[Opening Material for this task section]

-- ==== Sys2Proof/Machine/Ops.lean ====
section
/-! DEFINITION. Named operations on groups: traps and their return, and how an instruction of either stream ends
(spec/02_streams_and_encoding.md R25 to R32, R47 to R51; spec/16_traps_and_calls.md R330 to R341, R347 to R349). -/

namespace Sys2Proof.Machine

/-! ### Causes (R330 to R336) -/

/-- A cause that an instruction raises, with what its record reports (R334, R335). -/
structure Raise where
  cause : Cause
  sub : Nat
  lanes : Mask
  num : Nat
  aux0 : W64
  aux1 : W64
  addr : Lanes W64
  /-- Reported by WAITB or MWAIT. -/
  waited : Bool
  deriving DecidableEq, Repr

/-- A cause with nothing to report. -/
def Raise.plain (c : Cause) : Raise := ⟨c, 0, 0, 0, 0, 0, splat 0, false⟩

/-- A scalar cause with an address in ADDR0 (R334). -/
def Raise.at (c : Cause) (sub : Nat) (a : W64) : Raise :=
  { Raise.plain c with sub := sub, addr := (splat 0).setIfInBounds 0 a }

/-- The page that a FRAME record names (R335). -/
def pageOf (va : Nat) : W64 := BitVec.ofNat 64 (va / 65536 * 65536)

/-- A scalar cause of the translation step at an address (R334, R335). -/
def Raise.xlat (c : Cause) (sub va : Nat) : Raise :=
  { Raise.at c sub (BitVec.ofNat 64 va) with aux1 := if c = cFRAME then pageOf va else 0 }

/-- The lowest set bit among the low n bits of a value, counting from position i. -/
def lowestFrom (x : Nat) (i : Nat) : Nat → Nat
  | 0 => i
  | n + 1 => if Nat.testBit x i then i else lowestFrom x (i + 1) n

/-- The lowest set cause of CAUSE[20:0] (R332). -/
def lowestCause (cause : W64) : Cause := lowestFrom cause.toNat 0 20

/-- CAUSE with a cause's bit set. -/
def setCause (cause : W64) (c : Cause) : W64 := cause ||| (1#64 <<< c)
/-- CAUSE with OVF set (R332). -/
def setOvf (cause : W64) : W64 := cause ||| (1#64 <<< 63)

/-- The INFO double of a record (R334). -/
def recInfo (r : Raise) (lane hmode chain : Bool) : W64 :=
  (r.lanes ++ BitVec.ofNat 16 r.num ++ (BitVec.ofBool r.waited ++ BitVec.ofBool chain ++ BitVec.ofBool hmode ++
    BitVec.ofBool lane) ++ BitVec.ofNat 4 r.sub ++ BitVec.ofNat 8 r.cause).setWidth 64

/-- The record of a cause (R334). -/
def faultRecord (G : Group) (r : Raise) (lane : Bool) (pc head : W64) (chain : Bool) : FaultRec :=
  ⟨recInfo r lane G.trap.hmode chain, pc, head, r.aux0, r.aux1, r.addr⟩

/-- A group with cause r noted: its bit set and its record kept, or OVF when the bit was already set (R332, R334, R336). -/
def noteCause (G : Group) (r : Raise) (lane : Bool) (pc head : W64) (chain : Bool) : Group :=
  if G.trap.cause.getLsbD r.cause then
    { G with trap := { G.trap with cause := setOvf G.trap.cause } }
  else
    { G with trap := { G.trap with
        cause := setCause G.trap.cause r.cause
        recs := G.trap.recs.setIfInBounds r.cause (some (faultRecord G r lane pc head chain)) } }

/-- The part's write of the record to the group's spill area, unless the cause's bit is already set; and the cause's lifetime count: its
bit, or OVF when the bit was already set (R334, R404). -/
def writeCause (s : State) (G : Group) (r : Raise) (lane : Bool) (pc head : W64) (chain : Bool) : State :=
  if G.trap.cause.getLsbD r.cause then s.count (.trapCause 63) 1
  else (putRecord s G r.cause (faultRecord G r lane pc head chain)).count (.trapCause r.cause) 1

/-- No latch holds a defined value. -/
def noLatches : Vector (Lanes LatchLane) 8 := Vector.replicate 8 (splat ⟨none, none⟩)

/-- EPCS: bits [55:2] of a scalar PC (R333). -/
def epcsOf (pc : W64) : W64 := pc &&& 0x00FFFFFFFFFFFFFC#64

/-- EPCL with IDLE (R333). -/
def epclOf (idle : Bool) (pc : W64) : W64 := (BitVec.ofBool idle ++ 0#7 ++ pc.setWidth 56).setWidth 64

/-- A lane stream whose instruction waits no more: the rows that it held are let go, and what younger instructions have taken (R126). -/
def LaneSt.letGo (L : LaneSt) : LaneSt := { L with keeps := [], flight := 0, ahead := 0, aheadRows := 0, aheadStores := 0 }

/-- Entering handler mode (R330, R331): the lane stream's run, queue, port and EM are set aside with the waits under way,
EPCS and EPCL are saved, and the scalar stream goes to HBASE.ADDR. -/
def enterHandler (G : Group) (hbase : W64) : Group :=
  let L := G.lane
  let headPc := match L.chain with
    | some c => c.head
    | none => L.lpc
  { G with
    sc := { G.sc with spc := hbase }
    lane := { L.letGo with
      run := none, em := 0xFFFFFFFF#32, latches := noLatches, chain := none, rel := [], dq := [], vp := [], stall := .none }
    trap := { G.trap with
      cur := lowestCause G.trap.cause
      hmode := true
      epcs := epcsOf G.sc.spc
      epcl := epclOf L.run.isNone L.lpc
      epclSet := false
      aside := some ⟨L.run, L.lpc, L.em, L.dq, L.vp, L.stack.length, L.stall, G.wait.barTok, G.wait.call, headPc⟩
      firstS := false
      firstL := false }
    wait := { G.wait with barTok := none, call := none } }

/-- The number of the next halt, for the order of victims (R122). -/
def nextHalt (s : State) : Nat := s.groups.foldl (fun m G => max m (max (G.halt.getD 0) G.stopNo + 1)) 0

/-- A group that halts in place with a cause (R330). -/
def Group.trappedAt (G : Group) (n : Nat) (c : Cause) : Group :=
  { G with status := .trapped c, stopNo := n, lane := G.lane.letGo }

/-- HBASE.ADDR as an address (R333). -/
def Context.handler (c : Context) : W64 := (c.hbase ++ 0#2).setWidth 64

/-- Taking a cause outside handler mode (R330): handler entry, or the group halts in place when HBASE.EN = 0. What its streams have read
ahead is discarded (R126). -/
def takeCause (s : State) (g : Nat) (G : Group) (c : Cause) : State :=
  let s := dropEarly s g
  match s.ctxOf G with
  | some x =>
    if x.hbaseEn then s.setGroup g (enterHandler G x.handler)
    else s.setGroup g (G.trappedAt (nextHalt s) c)
  | none => s.setGroup g (G.trappedAt (nextHalt s) c)

/-- A cause raised by the scalar stream at its instruction. In handler mode it is held pending and the handler goes on at the
next instruction (R336). -/
def scalarTrap (s : State) (g : Nat) (G : Group) (r : Raise) : State :=
  let pc := G.sc.spc
  let s := writeCause s G r false pc pc false
  let G' := noteCause G r false pc pc false
  if G.trap.hmode then s.setGroup g { G' with sc := { G'.sc with spc := pc + 4 } }
  else takeCause s g G' r.cause

/-- A cause raised by the lane stream at its instruction. The record names the chain head of a follower (R49, R334). -/
def laneTrap (s : State) (g : Nat) (G : Group) (r : Raise) : State :=
  let G := { G with lane := G.lane.letGo }
  let pc := G.lane.lpc
  let (head, chain) := match G.lane.chain with
    | some c => (c.head, true)
    | none => (pc, false)
  let s := writeCause s G r true pc head chain
  let G' := noteCause G r true pc head chain
  if G.trap.hmode then
    s.setGroup g { G' with lane := { G'.lane with lpc := pc + 12, chain := none, rel := [] } }
  else takeCause s g G' r.cause

/-! ### How an instruction ends -/

/-- The outcome of a scalar instruction's meaning: done with the next PC, waiting with nothing retired, or a cause. -/
inductive SRes where
  | done (s : State) (pc : W64)
  | wait (s : State)
  | trap (s : State) (r : Raise)

/-- The outcome of a lane instruction's meaning. -/
inductive LRes where
  | done (s : State) (pc : W64)
  | wait (s : State)
  | trap (s : State) (r : Raise)

/-- The STEP of a retired scalar instruction (R335, R348). -/
def stepRaise (em : Mask) : Raise :=
  { Raise.plain cSTEP with lanes := em, aux0 := zext64 em }

/-- What the fault service and peers have answered to a party's instruction is spent when it retires or traps, and its entry of the
operand log is released (R127). -/
def clearParty (s : State) (p : Party) (pc : W64) : State :=
  { s with
    oplog := s.oplog.filter fun e => e.party ≠ p
    psets := s.psets.filter fun e => e.party ≠ p
    verdicts := s.verdicts.filter fun v => v.party ≠ p
    fab := { s.fab with peers := s.fab.peers.filter fun r => r.party ≠ p ∨ r.pc ≠ pc } }

/-- A retired scalar instruction: the PC moves on, the exemption of R338 ends, verdicts of the fault service are spent, and
with MODE 1 STEP is raised, by a HALT too (R348). -/
def scalarRetire (s : State) (g : Nat) (mode : BitVec 2) (hmode : Bool) (old pc : W64) : State :=
  let s := clearParty s (.scalar g) old
  match s.group? g with
  | none => s
  | some G =>
    let G := { G with
      sc := { G.sc with spc := pc }, trap := { G.trap with firstS := false }, wait := { G.wait with barTok := none } }
    if mode = 1#2 ∧ hmode = false ∧ G.trap.hmode = false ∧ G.gone = false then
      let r := stepRaise G.lane.em
      takeCause (writeCause s G r false old old false) g (noteCause G r false old old false) cSTEP
    else s.setGroup g G

/-- Executes a scalar meaning on the current group. -/
def runScalar (s : State) (f : Nat → Group → SRes) : Host.Outcome State Fault Refusal :=
  let g := s.cur
  match s.group? g with
  | none => .fault .noGroup
  | some G =>
    match f g G with
    | .done s' pc => .next (scalarRetire s' g G.dbg.stepm G.trap.hmode G.sc.spc pc)
    | .wait s' => .next s'
    | .trap s' r =>
      let s' := clearParty s' (.scalar g) G.sc.spc
      match s'.group? g with
      | none => .fault .noGroup
      | some G' => .next (scalarTrap s' g G' r)

/-- The next sequential scalar PC. -/
def Group.nextPc (G : Group) : W64 := G.sc.spc + 4

/-- Retires with a scalar register written. -/
def sWrite (s : State) (g : Nat) (G : Group) (d : SReg) (x : W64) : SRes :=
  .done (s.setGroup g (G.setS d x)) G.nextPc

/-- The other groups of a team that hold a slot on a core (R32). -/
def othersOnCore (s : State) (g : Nat) (G : Group) : Bool :=
  match s.teamOf G with
  | none => false
  | some t => t.groups.any fun h => h ≠ g && match s.group? h with
    | some H => H.inSlot && H.loc.coreId == G.loc.coreId
    | none => false

/-- The item queue of a team on a core (R114). -/
def itemQueue (t : Team) (core : Nat) : Option ItemQueue := t.queues.find? fun q => q.core == core

/-- The item queue of a group's core is open and empty (R156). -/
def itemsAwaited (s : State) (G : Group) : Bool := match (s.teamOf G).bind fun t => itemQueue t G.loc.coreId with
  | some q => !q.closed && q.ranges.isEmpty
  | none => false

/-- The lane stream can never become idle while the scalar stream waits for it (R32): it is stalled on a vote port that is full, or at
an ITEM on an open, empty queue that no other group on the core can fill or close. -/
def laneStuck (s : State) (g : Nat) (G : Group) : Bool :=
  match G.lane.stall with
  | .port => decide (4 ≤ G.lane.vp.length)
  | .item => itemsAwaited s G && !othersOnCore s g G
  | _ => false

/-- A scalar instruction that waits for the lane stream (R32): goes on when it is idle, raises ILL when that can never be. -/
def whenLaneIdle (s : State) (g : Nat) (G : Group) (k : SRes) : SRes :=
  if G.laneIdle then k
  else if laneStuck s g G then .trap s (.plain cILL)
  else .wait s

/-! ### Return from a trap (R337, R338) -/

/-- The lane stream as SRET restores it. -/
def restoreLane (G : Group) (a : Aside) : LaneSt :=
  let idle := G.trap.epcl.getLsbD 63
  let pc : W64 := if G.trap.epclSet then (G.trap.epcl.setWidth 56).setWidth 64 else a.headPc
  { G.lane with
    lpc := pc
    run := if idle then none else a.run
    em := a.em
    latches := noLatches
    chain := none
    rel := []
    dq := a.dq
    vp := a.vp
    stall := match a.stall with
      | .parked m => if G.trap.epclSet then .none else .parked m
      | _ => .none }

/-- SRET once the handler's lane stream is idle (R337): the handler's stack entries go, the current cause's bit is cleared, and
the next pending cause is delivered back to back or the program resumes. Where no run resumes, supplied values have no instruction to
serve (R339). -/
def returnFromTrap (s : State) (g : Nat) (G : Group) : State :=
  let depth := match G.trap.aside with
    | some a => a.depth
    | none => G.lane.stack.length
  let stack := G.lane.stack.drop (G.lane.stack.length - depth)
  let cause := G.trap.cause &&& ~~~(1#64 <<< G.trap.cur)
  let G := { G with lane := { G.lane with stack := stack }, trap := { G.trap with cause := cause } }
  if cause.extractLsb' 0 21 ≠ 0#21 then
    let hb := match s.ctxOf G with
      | some x => x.handler
      | none => 0
    s.setGroup g { G with sc := { G.sc with spc := hb }, trap := { G.trap with cur := lowestCause cause } }
  else match G.trap.aside with
    | none => s.setGroup g { G with trap := { G.trap with hmode := false } }
    | some a =>
      s.setGroup g { G with
        sc := { G.sc with spc := G.trap.epcs }
        lane := restoreLane G a
        trap := { G.trap with
          hmode := false, aside := none, firstS := true, firstL := true
          supplied := if G.trap.epcl.getLsbD 63 then splat none else G.trap.supplied }
        wait := { G.wait with barTok := a.barTok, call := a.call } }

/-! ### Commands of a group that has been halted (R324) -/

/-- An element of a row counts as performed across a halt only where it must not be performed twice. -/
def CmdKind.adds (k : CmdKind) : Bool :=
  match k with
  | .scatAddI _ _ _ => true
  | .scatAddF _ _ _ => true
  | _ => false

/-- The commands of a group that resumes: each reads the list of its window again. -/
def rereadLists (s : State) (g : Nat) : State :=
  { s with cmds := s.cmds.map fun c =>
      if c.group = g then { c with uses := none, part := if c.kind.adds then c.part else none } else c }

end Sys2Proof.Machine
end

[Closing Material for this task section]

What is being asked :: From the data above, output exactly the lines between the one containing "takeCause (writeCause s" and the one containing "def sWrite (s", counting both of them.

Output of the exercise ::
      takeCause (writeCause s G r false old old false) g (noteCause G r false old old false) cSTEP
    else s.setGroup g G

/-- Executes a scalar meaning on the current group. -/
def runScalar (s : State) (f : Nat → Group → SRes) : Host.Outcome State Fault Refusal :=
  let g := s.cur
  match s.group? g with
  | none => .fault .noGroup
  | some G =>
    match f g G with
    | .done s' pc => .next (scalarRetire s' g G.dbg.stepm G.trap.hmode G.sc.spc pc)
    | .wait s' => .next s'
    | .trap s' r =>
      let s' := clearParty s' (.scalar g) G.sc.spc
      match s'.group? g with
      | none => .fault .noGroup
      | some G' => .next (scalarTrap s' g G' r)

/-- The next sequential scalar PC. -/
def Group.nextPc (G : Group) : W64 := G.sc.spc + 4

/-- Retires with a scalar register written. -/
def sWrite (s : State) (g : Nat) (G : Group) (d : SReg) (x : W64) : SRes :=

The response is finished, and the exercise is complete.